Покончив с общиной, прервав ее историческую эволюцию, Власть сохранила (точнее: восстановила) самое себя и традиционный для последних полутораста лет передельный тип социальности. В который раз уже Власти удалось найти источник энергетической подпитки и продлить свою экзистенцию еще на пятьдесят-шестьдесят лет. Но это был последний реальный русский ресурс. Ведь когда мы говорим «убийство общины», это не метафора. Русская Власть в ее большевистском варианте была не просто олицетворением насилия, она была кровопийцей в прямом смысле слова. Пожрав общину, временно воспряв, — да как! — Власть, однако, подписала себе смертный приговор. У нее ведь ничего не осталось. Если в московскую и петербургскую эпохи она похищала у Популяции субъектность, то в коммунистическую перешла на ее (Популяции) поедание. Что, кстати, потребовало от Власти самого тесного сближения с Популяцией, перерождения ее во Власте-популяцию.

Это, видимо, последняя и высшая стадия развития Русской Власти. Преддверие ее конечного разложения. А может быть, и способ, форма саморазложения…


Заключение

Особый тип русской собственности и особый тип русской власти, зафиксированные русской мыслью, имеют не только, так сказать, ретроспективное значение. Всякие предположения относительно будущего России, на мой взгляд, не могут делаться вне контекста этой «особости», вне контекста русской мысли. Печальный опыт XX столетия является этому, к сожалению, наглядным примером, суровым подтверждением.
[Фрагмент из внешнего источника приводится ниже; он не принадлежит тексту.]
-- ==== Sys2Proof/Machine/Boot.lean ====
section
/-! DEFINITION. Boot (R528 to R535), power, clocks and temperature (R569 to R589), DEV and TOLL resets, idle entry (R521 to R524), and
the JTAG port (R586). -/

namespace Sys2Proof.Machine

/-! ### The boot sequence (R528 to R530) -/

/-- Set the phase; from phase 5 on DEV_STATE shows it too (R544). -/
def State.setPhase (s : State) (p : Nat) : State :=
  let s := s.put Reg.TOLL_BOOT Fld.TOLL_BOOT.phase p
  if 5 ≤ p ∧ p ≤ 7 then s.put Reg.DEV_STATE Fld.DEV_STATE.phase p else s

/-- Nothing but the tollhouse goes on: the firmware stops, and no port and no link is up (R530). -/
def State.silence (s : State) : State :=
  let s := ((List.range 48).filter s.portOn).foldl (fun (t : State) p => (t.laneStates p 1).enterState p pDown) s
  let s := (s.portOff 0).portOff 1
  { s with host := { s.host with up := false } }

/-- Boot stops in the phase in which it failed; only the tollhouse answers from then on (R530). -/
def State.bootFail (s : State) (code : Nat) : State :=
  ((s.silence).setPhase 0xE).put Reg.TOLL_BOOT Fld.TOLL_BOOT.fail_code code

/-- The tollhouse readies the boot flash after RESET_N rises: a software reset, the SFDP in 1-1-1 mode, then octal DDR (R584). -/
def State.readyFlash (s : State) : State := ((s.emit (.flash .softReset)).emit (.flash .readSfdp)).emit (.flash .octalDdr)

/-- The ROM starts (R528): POR and TOLL boots are counted. -/
def State.startBoot (s : State) : State :=
  let s := if s.toll.kind = 3 then s else s.addSat Reg.TOLL_BOOT Fld.TOLL_BOOT.boots 1
  let s := { s with toll := { s.toll with bootAt := s.now, slot := 0, image := [], keys := [] } }
  s.setPhase 1

/-- PWR_OK_RISE (R574). -/
def execPwrOkRise (s : State) : Out :=
  if s.toll.pwrOk then .next s
  else
    let s := { s with toll := { s.toll with pwrOk := true } }
    .next (if s.toll.resetN then s.readyFlash.startBoot else s)

/-- A DEV reset: absorbed by a boot in progress, without effect where only the tollhouse is powered (R545). -/
def State.devReset (s : State) (byPin : Bool) : State :=
  if !s.ready then s
  else
    let s := (s.devCleared.noteKind 3).put Reg.DEV_RESET_STAT Fld.DEV_RESET_STAT.by_pin (if byPin then 1 else 0)
    s.startBoot

/-- DEV_RESET (R545). -/
def execDevReset (s : State) : Out := .next (s.devReset false)

/-- A POR or TOLL boot is in progress, or waits for RESET_N: it absorbs a TOLL reset. -/
def State.booting (s : State) : Bool := !s.tollOnly && s.phase != 7 && s.phase != 0xE && s.toll.kind != 3

/-- A TOLL reset, which is also the wake of Becalmed (R522, R545). -/
def State.tollReset (s : State) : State :=
  if s.booting then s
  else
    let s := s.wholeReset false
    if s.toll.resetN then s.startBoot else s

/-- TOLL_RESET (R545). -/
def execTollReset (s : State) : Out := .next s.tollReset

/-- RESET_N_ASSERT (R522, R545): low after phase 4 it acts at its release; in phases 0 to 4, after a failure, and where only the
tollhouse is powered it is a TOLL reset. -/
def execResetNAssert (s : State) : Out :=
  if !s.toll.resetN then .next s
  else
    let s := { s with toll := { s.toll with resetN := false } }
    if 5 ≤ s.phase ∧ s.phase ≤ 7 ∧ !s.tollOnly then .next { s with toll := { s.toll with lowAt := some s.now } }
    else
      let k := s.toll.kind
      let por := s.booting && k == 1
      let t := s.wholeReset false
      .next (if por then ({ t with toll := { t.toll with kind := 1 } }).noteKind 1 else t)

/-- RESET_N_RELEASE (R528, R545, R584). -/
def execResetNRelease (s : State) : Out :=
  if s.toll.resetN then .next s
  else
    let low := s.toll.lowAt
    let s := { s with toll := { s.toll with resetN := true, lowAt := none } }
    match low with
    | some t => .next ((s.advanceTo (t + 1000000)).readyFlash.devReset true)
    | none => .next (if s.toll.pwrOk ∧ s.phase = 0 then s.readyFlash.startBoot else s)

/-! ### Loading the image (R532, phase 5 of R528) -/

/-- Periods and voltages of R63. -/
def opPeriods : List Nat := [2500, 2000, 1667, 1429, 1250, 1111, 1000, 900, 800, 760, 725, 690, 662, 635, 610, 588]
def opMillivolts : List Nat := [500, 530, 560, 580, 600, 620, 640, 670, 700, 720, 740, 760, 780, 800, 820, 850]

/-- Load operating point `k`, replaced by the table's where R64 says so; the delay-line setting, which the table does not give, is
the image's (log entry 13). -/
def State.loadPoint (s : State) (k : Nat) (w : Word) : State :=
  let a := Reg.PACE_OP_TABLE k
  let p := Fld.PACE_OP_TABLE.period_ps.get w
  let v := Fld.PACE_OP_TABLE.vdd_mv.get w
  let tp := opPeriods.getD k 0
  let tv := opMillivolts.getD k 0
  let s := s.setReg a 0
  let s := (s.put a Fld.PACE_OP_TABLE.valid 1).put a Fld.PACE_OP_TABLE.dl_code (Fld.PACE_OP_TABLE.dl_code.get w)
  if p < tp ∨ tv + 20 < v ∨ v + 20 < tv then
    ((s.put a Fld.PACE_OP_TABLE.period_ps tp).put a Fld.PACE_OP_TABLE.vdd_mv tv).logErr { code := 0x3102, aux := k }
  else (s.put a Fld.PACE_OP_TABLE.period_ps p).put a Fld.PACE_OP_TABLE.vdd_mv v

/-- Default limits (R502) and highest ceilings (R572) of the weirs. -/
def weirDefault (k : Nat) : Nat := [3040, 3040, 3040, 3040, 2080, 9600].getD k 0
def weirAbsolute (k : Nat) : Nat := [3360, 3360, 3360, 3360, 2320, 9600].getD k 0

/-- Load the limit and ceiling of a weir (R503, R572): the default where the image gives no limit, the highest ceiling where it
gives no ceiling, and no limit above its ceiling. -/
def State.loadWeir (s : State) (k limit ceiling : Nat) : State :=
  let c := if ceiling = 0 then weirAbsolute k else min ceiling (weirAbsolute k)
  let l := min c (if limit = 0 then weirDefault k else limit)
  let a := Reg.WEIR_LIMIT k
  (s.put a Fld.WEIR_LIMIT.ceiling c).put a Fld.WEIR_LIMIT.limit l

/-- Rail limits, sustained envelope and initial point (R66, R503, R532; layout: log entry 13). -/
def State.loadRails (s : State) (b : List Byte) : State :=
  let f := fieldOf b
  let s := (List.range 6).foldl (fun (t : State) k => t.loadWeir k (f (4 * k) 2) (f (4 * k + 2) 2)) s
  let w := f 24 2
  let s := s.put Reg.IDLE_SUSTAIN Fld.IDLE_SUSTAIN.sustained_w (if w = 0 then 1100 else w)
  let p := min (f 26 1 % 16) s.ceil
  (List.range 16).foldl (fun (t : State) r =>
    let a := Reg.PACE_OPSEL r
    ((t.put a Fld.PACE_OPSEL.current_op p).put a Fld.PACE_OPSEL.target_op p).put a Fld.PACE_OPSEL.busy 0) s

/-- Role and control list (R423, R430, R532; layout: log entry 13). -/
def State.loadRole (s : State) (b : List Byte) : State :=
  let f := fieldOf b
  let wharf := f 0 1 = 1 ∧ s.get Reg.LIMS_ROLE Fld.LIMS_ROLE.wharf_capable = 1
  let s := s.put Reg.STRM_MODE Fld.STRM_MODE.role (if wharf then 1 else 0)
  let list := (List.range (min 16 (f 3 1))).map fun i => (BitVec.ofNat 128 (f (16 + 32 * i) 16), f (32 + 32 * i) 1)
  { s with host := { s.host with control := list } }

/-- Lanes and ports (R413, R532): no port is ACTIVE yet. -/
def State.loadLanes (s : State) (b : List Byte) : State :=
  let s := (List.range 96).foldl (fun (t : State) l =>
    t.plainWrite (Reg.TOWL_LANE_CTRL l) (Fld.TOWL_LANE_CTRL.retrain.set (wordOf b l) 0)) s
  (List.range 48).foldl (fun (t : State) p =>
    t.plainWrite (Reg.TOWL_PORT_MAP p) (Fld.TOWL_PORT_MAP.active.set (wordOf b (96 + p)) 0)) s

/-- The fields of ENET_PORT_CTRL that the image loads (R416). -/
def enetFields : List BitField :=
  [Fld.ENET_PORT_CTRL.enable, Fld.ENET_PORT_CTRL.split, Fld.ENET_PORT_CTRL.mtu, Fld.ENET_PORT_CTRL.pfc_gen,
   Fld.ENET_PORT_CTRL.pfc_honour]

/-- Ethernet ports and interfaces (R416, R419, R532). -/
def State.loadEnet (s : State) (b : List Byte) : State :=
  let s := (List.range 2).foldl (fun (t : State) p =>
    enetFields.foldl (fun (u : State) f => u.put (Reg.ENET_PORT_CTRL p) f (f.get (wordOf b p))) t) s
  (List.range 64).foldl (fun (t : State) j => t.plainWrite (Reg.ENET_IF_W0 (j / 8) + 8 * (j % 8)) (wordOf b (2 + j))) s

/-- The core map and the identification registers (R33, R34). -/
def State.loadMap (s : State) : State :=
  let s := (List.range 4).foldl (fun (t : State) j =>
    let m := t.reg (Reg.LIMS_GRADE j)
    (t.setReg (Reg.DEV_CORE_MAP j) m).setReg (Reg.MESH_FENCE j) (~~~ m)) s
  let n := ((List.range 256).filter s.enabled).length
  let part := if n = 256 then 0x9256 else if n = 240 then 0x9240 else 0x9224
  (s.setReg Reg.DEV_ID 0xA704).put Reg.DEV_ID Fld.DEV_ID.part part

/-- Pacers start, each in die beat 0 (R52). -/
def State.startPacers (s : State) : State :=
  (List.range 16).foldl (fun (t : State) r => t.setReach r { t.reach r with stopped := false }) s.restartBeats

/-- Phase 5, and the start of phase 6 (R528, R532). -/
def State.configure (s : State) : State :=
  let img := s.toll.image
  let s := (s.setPhase 5).loadMap
  let ops := imgPart img 2
  let s := (List.range 16).foldl (fun (t : State) k => t.loadPoint k (wordOf ops k)) s
  let s := (((s.loadRails (imgPart img 3)).loadRole (imgPart img 4)).loadLanes (imgPart img 5)).loadEnet (imgPart img 6)
  let s := s.setReg Reg.DEV_FWVER (wordOf (imgPart img 7) 0)
  let s := s.zeroSram.startPacers
  let s := { s with host := { s.host with up := true } }
  let s := (s.setPhase 6).trainPorts
  { s with toll := { s.toll with trying := (List.range 48).filter s.portOn } }

/-- A slot is accepted: settings of phase 3, then power, or phase 5 at a DEV reset (R528, R530, R534, R535). -/
def State.acceptImage (s : State) (slot : Nat) (img : List Byte) : State :=
  let f := fieldOf img
  let keys := if f 17 1 = 1 then imgPart img 1 else []
  let m := measurement img
  let s := (List.range 8).foldl (fun (t : State) j => t.setReg (Reg.TOLL_MEAS j) (wordOf m j)) s
  let s := (s.put Reg.TOLL_IMAGE Fld.TOLL_IMAGE.sec_version (f 28 4)).put Reg.TOLL_IMAGE Fld.TOLL_IMAGE.image_version (f 24 4)
  let s := s.put Reg.TOLL_BOOT Fld.TOLL_BOOT.slot slot
  let s := { s with toll := { s.toll with image := img, keys := keys, i3cStatic := fieldOf (imgPart img 4) 2 1 % 128 } }
  let s := s.applyOrders img
  if s.toll.kind = 3 then s.configure
  else if s.toll.tripped then ({ s with toll := { s.toll with tripAt := s.now } }).setPhase 3
  else s.setPhase 4

/-- IMAGE_SLOT_CHECK (R534). -/
def execImageSlotCheck (slot : Fin 2) (img : List Byte) (s : State) : Out :=
  if s.phase ≠ 1 ∨ s.tollOnly ∨ slot.val ≠ s.toll.slot then .next s
  else
    let c := s.imageCode img
    if c = 0 then .next (s.acceptImage slot img)
    else
      let s := s.logErr { code := c, aux := slot }
      if slot.val = 0 then
        .next ({ s.put Reg.TOLL_BOOT Fld.TOLL_BOOT.slot0_fail 1 with toll := { s.toll with slot := 1 } })
      else .next (s.bootFail c)

/-! ### Rails (R574 to R578) -/

def State.railEn (s : State) (g : Nat) : Bool := s.toll.en.getD g false
def State.railPg (s : State) (g : Nat) : Bool := s.toll.pg.getD g false
def State.setEn (s : State) (g : Nat) (b : Bool) : State :=
  { s with toll := { s.toll with en := s.toll.en.set g b, enAt := s.toll.enAt.set g s.now } }
def State.setPg (s : State) (g : Nat) (b : Bool) : State :=
  { s with toll := { s.toll with pg := s.toll.pg.set g b, pgAt := s.toll.pgAt.set g s.now } }

/-- Boot stops for power, and the enables fall in the order of R576 (R575). -/
def State.powerFail (s : State) (aux : Nat) : State :=
  let s := (s.logErr { code := 0xFD01, aux := aux }).bootFail 0xFD01
  { s with toll := { s.toll with downing := true } }

/-- Phase 4 ends when RAIL_PG[3] is high with its enable and both reference clocks are present (R574, R575). -/
def State.powered (s : State) : State :=
  if s.phase ≠ 4 ∨ !s.railEn 3 ∨ !s.railPg 3 then s
  else if s.toll.trefLost ∨ s.toll.erefLost then s.powerFail 3
  else s.configure

/-- RAIL_ENABLE (R574): 2 ms after the power-good of the previous group. -/
def execRailEnable (g : Fin 4) (s : State) : Out :=
  let k := g.val
  if s.phase ≠ 4 ∨ s.toll.downing ∨ s.railEn k ∨ (k ≠ 0 ∧ !(s.railEn (k - 1) && s.railPg (k - 1))) then .next s
  else
    let good := max (s.toll.pgAt.getD (k - 1) 0) (s.toll.enAt.getD (k - 1) 0)
    .next (((if k = 0 then s else s.advanceTo (good + 2000000000)).setEn k true).powered)

/-- RAIL_PG_RISE (R574). -/
def execRailPgRise (g : Fin 4) (s : State) : Out := .next (if s.railPg g then s else (s.setPg g true).powered)

/-- RAIL_PG_TIMEOUT (R575): 20 ms after the enable. -/
def execRailPgTimeout (g : Fin 4) (s : State) : Out :=
  let k := g.val
  if s.phase ≠ 4 ∨ !s.railEn k ∨ s.railPg k then .next s
  else .next ((s.advanceTo (s.toll.enAt.getD k 0 + 20000000000)).powerFail k)

/-- Only the tollhouse stays powered, until a TOLL reset or a POR (R578, R588). -/
def State.goDead (s : State) : State :=
  let s := s.unpower
  { s with toll := { s.toll with dead := true } }

/-- RAIL_PG_FALL (R578): after phase 4, which the phases of a DEV reset and a stop of boot after it are too, with the enable high. -/
def execRailPgFall (g : Fin 4) (s : State) : Out :=
  let k := g.val
  if !s.railPg k then .next s
  else
    let s := s.setPg k false
    if s.railEn k ∧ s.phase ≠ 4 ∧ !s.toll.downing ∧ !s.tollOnly then .next ((s.logErr { code := 0xF000, aux := k }).goDead)
    else .next s

/-- RAIL_DISABLE (R576): the previous group is down, or 10 ms have passed since its enable fell. -/
def execRailDisable (g : Fin 4) (s : State) : Out :=
  let k := g.val
  if !s.toll.downing ∨ !s.railEn k ∨ (List.range 4).any (fun j => decide (k < j) && s.railEn j) then .next s
  else
    let s := if k = 3 ∨ !s.railPg (k + 1) then s else s.advanceTo (s.toll.enAt.getD (k + 1) 0 + 10000000000)
    let s := s.setEn k false
    .next { s with toll := { s.toll with downing := s.toll.en.any id } }

/-- PWR_OK_FALL (R577): every enable falls, and a POR follows. -/
def execPwrOkFall (s : State) : Out :=
  if s.toll.pwrOk then .next (s.wholeReset true) else .next s

/-! ### Training and Ready (R528 to R530) -/

/-- HOLD_TRAINING_DONE (R528, R530): a trained stack is initialised to 0. -/
def execHoldTrainingDone (h : Fin 2) (ok : Bool) (s : State) : Out :=
  let a := Reg.HOLD_CTRL h
  if s.phase ≠ 6 ∨ s.get a Fld.HOLD_CTRL.trained = 1 then .next s
  else if ok then
    let inHold := fun (x : Nat) => decide (0x1000000000 * (h.val + 1) ≤ x) && decide (x < 0x1000000000 * (h.val + 2))
    .next { s.put a Fld.HOLD_CTRL.trained 1 with
      mem := s.mem.filter fun c => !inHold c.1
      ecc := s.ecc.filter fun c => !inHold c.1 }
  else .next ((s.logErr { code := 0xFD01, aux := h }).bootFail 0xFD01)

/-- The manager flag of the image (R426, R532). -/
def State.mgrFlag (s : State) : Bool := fieldOf (imgPart s.toll.image 4) 1 1 == 1

/-- BOOT_READY (R426, R529). The fabric manager starts discovery. -/
def execBootReady (s : State) : Out :=
  let trained := (List.range 2).all fun h => s.get (Reg.HOLD_CTRL h) Fld.HOLD_CTRL.trained == 1
  if s.phase ≠ 6 ∨ !trained ∨ !s.toll.trying.isEmpty ∨ !s.host.up then .next s
  else
    let s := s.setPhase 7
    let s := s.put Reg.TOLL_BOOT Fld.TOLL_BOOT.boot_ms (min (2 ^ 20 - 1) ((s.now - s.toll.bootAt) / 1000000000))
    .next (if s.isWharf ∧ s.mgrFlag then s.startDiscovery else s)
Европейский тип собственности, европейский тип власти, европейская модель их взаимоотношений не имеют корней в нашей исторической почве (что бы об этом ни говорили наши несчастные «западники»). Их насаждение — как правило, насильственное — всегда приводило к конфузу. Из этого, разумеется, не следует, что у России есть какой-то совершенно отдельный от всего мира «Sonderweg». Но следует, что в сфере отношений собственности и власти она обладает существенной спецификой. Которую, повторю, необходимо учитывать.

Еще раз. Смысл и пафос этой работы не в уныло-провинциальном призыве свести все многообразие исторической жизни России к ее какой-то абсолютной «неповторимости», а в том, чтобы подчеркнуть самобытность содержания и форм некоторых ее социальных институтов. И на этом попытаться обустроить наш дом.


Русская история как «Русская идея»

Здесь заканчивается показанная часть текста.